- **TASK ITEM**
In the records that come next, find every line with "byteAt". Return those lines.
○ ○ ○ ○
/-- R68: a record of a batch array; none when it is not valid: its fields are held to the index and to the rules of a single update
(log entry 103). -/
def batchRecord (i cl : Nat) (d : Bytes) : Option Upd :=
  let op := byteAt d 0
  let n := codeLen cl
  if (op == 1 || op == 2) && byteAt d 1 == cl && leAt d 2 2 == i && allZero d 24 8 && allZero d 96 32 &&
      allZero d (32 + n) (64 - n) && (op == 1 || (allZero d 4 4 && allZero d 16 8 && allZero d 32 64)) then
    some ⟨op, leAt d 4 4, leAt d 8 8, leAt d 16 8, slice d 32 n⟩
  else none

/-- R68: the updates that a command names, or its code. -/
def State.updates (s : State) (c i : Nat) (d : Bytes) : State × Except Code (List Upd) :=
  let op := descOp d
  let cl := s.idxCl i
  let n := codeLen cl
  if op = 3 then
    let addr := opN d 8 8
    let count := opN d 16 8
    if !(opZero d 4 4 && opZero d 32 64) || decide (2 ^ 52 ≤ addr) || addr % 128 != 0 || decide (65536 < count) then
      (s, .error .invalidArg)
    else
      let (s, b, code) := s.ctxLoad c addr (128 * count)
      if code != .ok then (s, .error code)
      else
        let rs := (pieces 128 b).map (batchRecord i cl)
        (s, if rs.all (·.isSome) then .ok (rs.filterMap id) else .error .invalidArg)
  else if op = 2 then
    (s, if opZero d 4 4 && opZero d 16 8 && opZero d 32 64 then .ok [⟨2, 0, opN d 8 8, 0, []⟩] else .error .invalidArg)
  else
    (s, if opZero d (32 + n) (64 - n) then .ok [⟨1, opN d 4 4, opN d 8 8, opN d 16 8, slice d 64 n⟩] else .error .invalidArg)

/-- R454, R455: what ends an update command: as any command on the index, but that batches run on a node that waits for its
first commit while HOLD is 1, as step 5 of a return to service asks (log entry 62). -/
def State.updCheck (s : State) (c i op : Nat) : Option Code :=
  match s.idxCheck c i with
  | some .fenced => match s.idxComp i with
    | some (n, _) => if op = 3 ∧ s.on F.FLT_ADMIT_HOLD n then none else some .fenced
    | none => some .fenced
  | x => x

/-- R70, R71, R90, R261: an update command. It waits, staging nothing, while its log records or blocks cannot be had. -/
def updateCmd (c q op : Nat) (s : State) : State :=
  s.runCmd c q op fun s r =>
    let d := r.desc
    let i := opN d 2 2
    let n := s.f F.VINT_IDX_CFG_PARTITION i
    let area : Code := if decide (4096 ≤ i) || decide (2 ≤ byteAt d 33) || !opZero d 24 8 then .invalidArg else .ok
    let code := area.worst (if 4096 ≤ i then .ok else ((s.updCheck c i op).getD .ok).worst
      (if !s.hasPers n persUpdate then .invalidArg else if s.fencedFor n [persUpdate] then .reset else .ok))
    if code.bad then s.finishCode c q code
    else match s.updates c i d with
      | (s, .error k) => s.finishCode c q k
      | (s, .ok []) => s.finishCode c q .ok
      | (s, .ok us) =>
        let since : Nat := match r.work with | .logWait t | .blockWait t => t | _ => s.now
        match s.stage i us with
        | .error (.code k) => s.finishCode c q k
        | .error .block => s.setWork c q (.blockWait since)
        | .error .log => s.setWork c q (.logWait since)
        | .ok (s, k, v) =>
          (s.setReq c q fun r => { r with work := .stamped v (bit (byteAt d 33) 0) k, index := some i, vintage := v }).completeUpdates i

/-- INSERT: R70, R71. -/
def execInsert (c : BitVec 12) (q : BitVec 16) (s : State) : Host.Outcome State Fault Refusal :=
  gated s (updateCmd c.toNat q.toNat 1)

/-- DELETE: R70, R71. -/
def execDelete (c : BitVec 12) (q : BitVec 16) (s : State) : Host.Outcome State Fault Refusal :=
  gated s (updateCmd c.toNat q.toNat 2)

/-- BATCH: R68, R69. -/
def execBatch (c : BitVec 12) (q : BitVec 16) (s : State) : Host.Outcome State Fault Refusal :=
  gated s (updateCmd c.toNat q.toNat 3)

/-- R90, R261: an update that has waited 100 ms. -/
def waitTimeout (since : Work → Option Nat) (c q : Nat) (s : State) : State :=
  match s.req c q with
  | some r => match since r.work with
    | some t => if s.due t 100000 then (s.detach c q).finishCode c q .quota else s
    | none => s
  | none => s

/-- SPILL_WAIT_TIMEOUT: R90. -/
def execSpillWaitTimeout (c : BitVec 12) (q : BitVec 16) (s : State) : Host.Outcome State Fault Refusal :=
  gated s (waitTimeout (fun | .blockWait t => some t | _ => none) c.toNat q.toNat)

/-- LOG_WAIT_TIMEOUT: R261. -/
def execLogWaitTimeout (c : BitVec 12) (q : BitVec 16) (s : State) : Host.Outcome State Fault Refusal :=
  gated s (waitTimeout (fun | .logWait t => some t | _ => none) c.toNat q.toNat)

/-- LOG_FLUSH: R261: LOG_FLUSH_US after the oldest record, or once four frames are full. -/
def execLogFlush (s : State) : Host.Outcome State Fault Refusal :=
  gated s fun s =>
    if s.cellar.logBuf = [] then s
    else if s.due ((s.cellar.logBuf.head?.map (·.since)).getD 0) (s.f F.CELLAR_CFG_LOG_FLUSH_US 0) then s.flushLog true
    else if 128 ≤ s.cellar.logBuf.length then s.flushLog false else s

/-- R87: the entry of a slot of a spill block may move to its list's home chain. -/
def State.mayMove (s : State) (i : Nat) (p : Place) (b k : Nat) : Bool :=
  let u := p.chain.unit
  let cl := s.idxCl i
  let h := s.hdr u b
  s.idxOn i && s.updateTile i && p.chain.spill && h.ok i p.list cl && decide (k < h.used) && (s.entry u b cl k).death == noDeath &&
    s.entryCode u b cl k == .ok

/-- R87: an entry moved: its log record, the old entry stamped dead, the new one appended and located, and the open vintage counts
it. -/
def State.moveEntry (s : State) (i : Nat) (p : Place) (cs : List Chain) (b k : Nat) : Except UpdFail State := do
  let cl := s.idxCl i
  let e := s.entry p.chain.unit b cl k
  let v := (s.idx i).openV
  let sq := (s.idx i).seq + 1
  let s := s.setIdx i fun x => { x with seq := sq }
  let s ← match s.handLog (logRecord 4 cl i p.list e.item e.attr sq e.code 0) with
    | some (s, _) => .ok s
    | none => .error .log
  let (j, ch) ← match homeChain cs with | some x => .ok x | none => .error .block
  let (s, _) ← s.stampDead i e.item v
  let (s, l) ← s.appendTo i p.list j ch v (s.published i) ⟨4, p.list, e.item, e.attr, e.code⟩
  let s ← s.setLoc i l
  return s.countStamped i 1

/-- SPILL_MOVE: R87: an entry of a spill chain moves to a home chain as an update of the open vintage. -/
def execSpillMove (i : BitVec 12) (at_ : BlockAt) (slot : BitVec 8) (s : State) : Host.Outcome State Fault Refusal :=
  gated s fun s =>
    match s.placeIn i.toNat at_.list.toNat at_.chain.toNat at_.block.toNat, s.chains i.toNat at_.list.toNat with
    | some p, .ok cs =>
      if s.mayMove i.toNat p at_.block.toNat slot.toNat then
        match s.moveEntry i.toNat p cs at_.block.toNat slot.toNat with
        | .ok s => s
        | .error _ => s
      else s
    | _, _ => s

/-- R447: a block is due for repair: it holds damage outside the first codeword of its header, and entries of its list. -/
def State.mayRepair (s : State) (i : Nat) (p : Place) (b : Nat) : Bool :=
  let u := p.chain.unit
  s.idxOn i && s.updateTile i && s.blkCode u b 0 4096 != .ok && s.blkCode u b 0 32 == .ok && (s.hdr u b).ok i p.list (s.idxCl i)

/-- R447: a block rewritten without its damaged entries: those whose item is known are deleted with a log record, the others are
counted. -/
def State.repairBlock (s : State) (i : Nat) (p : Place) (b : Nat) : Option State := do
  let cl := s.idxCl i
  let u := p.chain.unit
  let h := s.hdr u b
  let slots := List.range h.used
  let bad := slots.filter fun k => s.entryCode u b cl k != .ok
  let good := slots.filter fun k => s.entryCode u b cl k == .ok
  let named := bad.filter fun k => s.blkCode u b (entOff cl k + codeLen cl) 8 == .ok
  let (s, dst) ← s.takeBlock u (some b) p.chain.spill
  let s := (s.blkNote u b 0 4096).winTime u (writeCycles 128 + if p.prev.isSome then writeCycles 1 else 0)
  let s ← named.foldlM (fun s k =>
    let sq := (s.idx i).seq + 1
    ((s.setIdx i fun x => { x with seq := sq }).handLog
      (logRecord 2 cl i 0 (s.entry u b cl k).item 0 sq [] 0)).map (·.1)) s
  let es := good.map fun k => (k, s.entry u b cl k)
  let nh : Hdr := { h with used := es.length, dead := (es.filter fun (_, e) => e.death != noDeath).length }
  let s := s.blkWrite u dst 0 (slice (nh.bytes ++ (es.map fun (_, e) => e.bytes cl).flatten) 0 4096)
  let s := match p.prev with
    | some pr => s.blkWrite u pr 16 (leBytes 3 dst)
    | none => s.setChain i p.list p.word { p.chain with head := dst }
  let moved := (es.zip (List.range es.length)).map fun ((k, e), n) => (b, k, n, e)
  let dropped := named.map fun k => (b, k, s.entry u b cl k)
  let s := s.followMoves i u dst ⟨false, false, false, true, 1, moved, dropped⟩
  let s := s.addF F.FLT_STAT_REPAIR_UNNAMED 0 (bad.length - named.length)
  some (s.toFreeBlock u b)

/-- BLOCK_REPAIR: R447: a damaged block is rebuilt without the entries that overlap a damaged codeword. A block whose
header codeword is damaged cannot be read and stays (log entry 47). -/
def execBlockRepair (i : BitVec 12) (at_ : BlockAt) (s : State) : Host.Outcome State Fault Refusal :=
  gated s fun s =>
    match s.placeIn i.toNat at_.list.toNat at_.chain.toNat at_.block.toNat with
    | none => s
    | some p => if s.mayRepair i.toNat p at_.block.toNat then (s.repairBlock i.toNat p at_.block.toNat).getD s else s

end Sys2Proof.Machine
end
○ ○ ○ ○
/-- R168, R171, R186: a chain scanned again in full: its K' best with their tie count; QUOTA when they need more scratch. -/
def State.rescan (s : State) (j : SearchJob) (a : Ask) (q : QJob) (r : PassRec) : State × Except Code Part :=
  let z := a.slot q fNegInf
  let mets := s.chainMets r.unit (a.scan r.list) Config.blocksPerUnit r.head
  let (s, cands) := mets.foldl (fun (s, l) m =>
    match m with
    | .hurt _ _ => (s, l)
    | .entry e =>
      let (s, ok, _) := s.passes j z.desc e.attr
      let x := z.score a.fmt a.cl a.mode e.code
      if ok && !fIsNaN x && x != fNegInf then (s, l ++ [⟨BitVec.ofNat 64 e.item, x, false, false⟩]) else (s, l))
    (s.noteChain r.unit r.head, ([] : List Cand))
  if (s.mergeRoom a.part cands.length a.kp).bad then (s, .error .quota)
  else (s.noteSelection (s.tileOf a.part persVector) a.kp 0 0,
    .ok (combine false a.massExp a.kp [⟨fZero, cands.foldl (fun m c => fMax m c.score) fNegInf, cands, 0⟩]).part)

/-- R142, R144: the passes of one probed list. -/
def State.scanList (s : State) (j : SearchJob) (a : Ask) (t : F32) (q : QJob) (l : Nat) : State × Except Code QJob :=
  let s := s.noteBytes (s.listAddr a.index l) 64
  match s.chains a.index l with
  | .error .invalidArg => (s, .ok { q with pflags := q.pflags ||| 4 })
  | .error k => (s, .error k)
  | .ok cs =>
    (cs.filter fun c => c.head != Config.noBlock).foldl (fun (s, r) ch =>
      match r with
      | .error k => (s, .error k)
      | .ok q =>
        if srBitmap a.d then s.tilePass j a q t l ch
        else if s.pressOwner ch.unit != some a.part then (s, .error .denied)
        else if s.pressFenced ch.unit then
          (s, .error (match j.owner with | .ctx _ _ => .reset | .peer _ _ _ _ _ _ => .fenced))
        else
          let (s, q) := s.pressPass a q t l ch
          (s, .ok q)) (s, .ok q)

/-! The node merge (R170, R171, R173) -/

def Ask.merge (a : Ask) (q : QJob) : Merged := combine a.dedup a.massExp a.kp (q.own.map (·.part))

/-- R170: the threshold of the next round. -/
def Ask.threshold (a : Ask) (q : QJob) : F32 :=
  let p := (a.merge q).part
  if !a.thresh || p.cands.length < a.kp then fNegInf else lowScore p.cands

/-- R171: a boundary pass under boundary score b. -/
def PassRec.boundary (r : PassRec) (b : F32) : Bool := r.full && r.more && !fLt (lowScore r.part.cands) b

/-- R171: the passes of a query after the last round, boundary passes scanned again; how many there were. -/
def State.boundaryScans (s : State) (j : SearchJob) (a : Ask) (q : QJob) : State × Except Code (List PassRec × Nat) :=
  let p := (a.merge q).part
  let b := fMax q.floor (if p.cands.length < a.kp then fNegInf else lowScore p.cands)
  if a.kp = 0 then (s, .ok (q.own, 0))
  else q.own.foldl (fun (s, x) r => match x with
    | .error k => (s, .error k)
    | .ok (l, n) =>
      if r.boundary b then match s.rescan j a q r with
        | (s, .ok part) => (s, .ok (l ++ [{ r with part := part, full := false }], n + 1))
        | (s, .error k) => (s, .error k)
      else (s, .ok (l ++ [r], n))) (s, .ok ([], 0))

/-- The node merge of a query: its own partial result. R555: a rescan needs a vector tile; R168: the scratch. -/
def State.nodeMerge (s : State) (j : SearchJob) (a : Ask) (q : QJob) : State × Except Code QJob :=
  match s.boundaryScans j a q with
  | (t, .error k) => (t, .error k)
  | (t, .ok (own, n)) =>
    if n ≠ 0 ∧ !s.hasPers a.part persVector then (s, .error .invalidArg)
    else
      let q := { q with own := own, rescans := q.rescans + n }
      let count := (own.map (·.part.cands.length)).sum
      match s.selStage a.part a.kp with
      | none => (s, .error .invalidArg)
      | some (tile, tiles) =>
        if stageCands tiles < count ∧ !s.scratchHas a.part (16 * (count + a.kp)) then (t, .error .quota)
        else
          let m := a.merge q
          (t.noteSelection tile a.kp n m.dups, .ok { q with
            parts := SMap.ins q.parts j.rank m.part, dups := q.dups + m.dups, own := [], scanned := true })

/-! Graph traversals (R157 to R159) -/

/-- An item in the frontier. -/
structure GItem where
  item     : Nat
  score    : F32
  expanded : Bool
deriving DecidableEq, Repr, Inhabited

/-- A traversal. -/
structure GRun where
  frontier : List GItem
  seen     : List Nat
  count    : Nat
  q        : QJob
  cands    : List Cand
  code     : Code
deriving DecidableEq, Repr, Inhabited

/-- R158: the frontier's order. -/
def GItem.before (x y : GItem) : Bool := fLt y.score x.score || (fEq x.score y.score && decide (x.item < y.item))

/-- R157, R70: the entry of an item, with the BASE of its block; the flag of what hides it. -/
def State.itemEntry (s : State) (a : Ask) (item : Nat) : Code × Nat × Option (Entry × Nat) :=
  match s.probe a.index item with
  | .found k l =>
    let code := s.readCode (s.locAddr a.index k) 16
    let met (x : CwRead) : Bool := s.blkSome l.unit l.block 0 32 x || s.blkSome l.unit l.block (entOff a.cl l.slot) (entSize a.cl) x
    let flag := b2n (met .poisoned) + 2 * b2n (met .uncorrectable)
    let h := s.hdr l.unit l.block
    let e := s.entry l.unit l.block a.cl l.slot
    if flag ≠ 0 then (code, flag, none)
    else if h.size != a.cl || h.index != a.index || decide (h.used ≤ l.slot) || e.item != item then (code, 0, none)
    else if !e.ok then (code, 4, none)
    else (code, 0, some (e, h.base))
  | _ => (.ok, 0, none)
○ ○ ○ ○
- **OUTPUT OF THE EXERCISE**
  let op := byteAt d 0
  if (op == 1 || op == 2) && byteAt d 1 == cl && leAt d 2 2 == i && allZero d 24 8 && allZero d 96 32 &&
    let area : Code := if decide (4096 ≤ i) || decide (2 ≤ byteAt d 33) || !opZero d 24 8 then .invalidArg else .ok
          (s.setReq c q fun r => { r with work := .stamped v (bit (byteAt d 33) 0) k, index := some i, vintage := v }).completeUpdates i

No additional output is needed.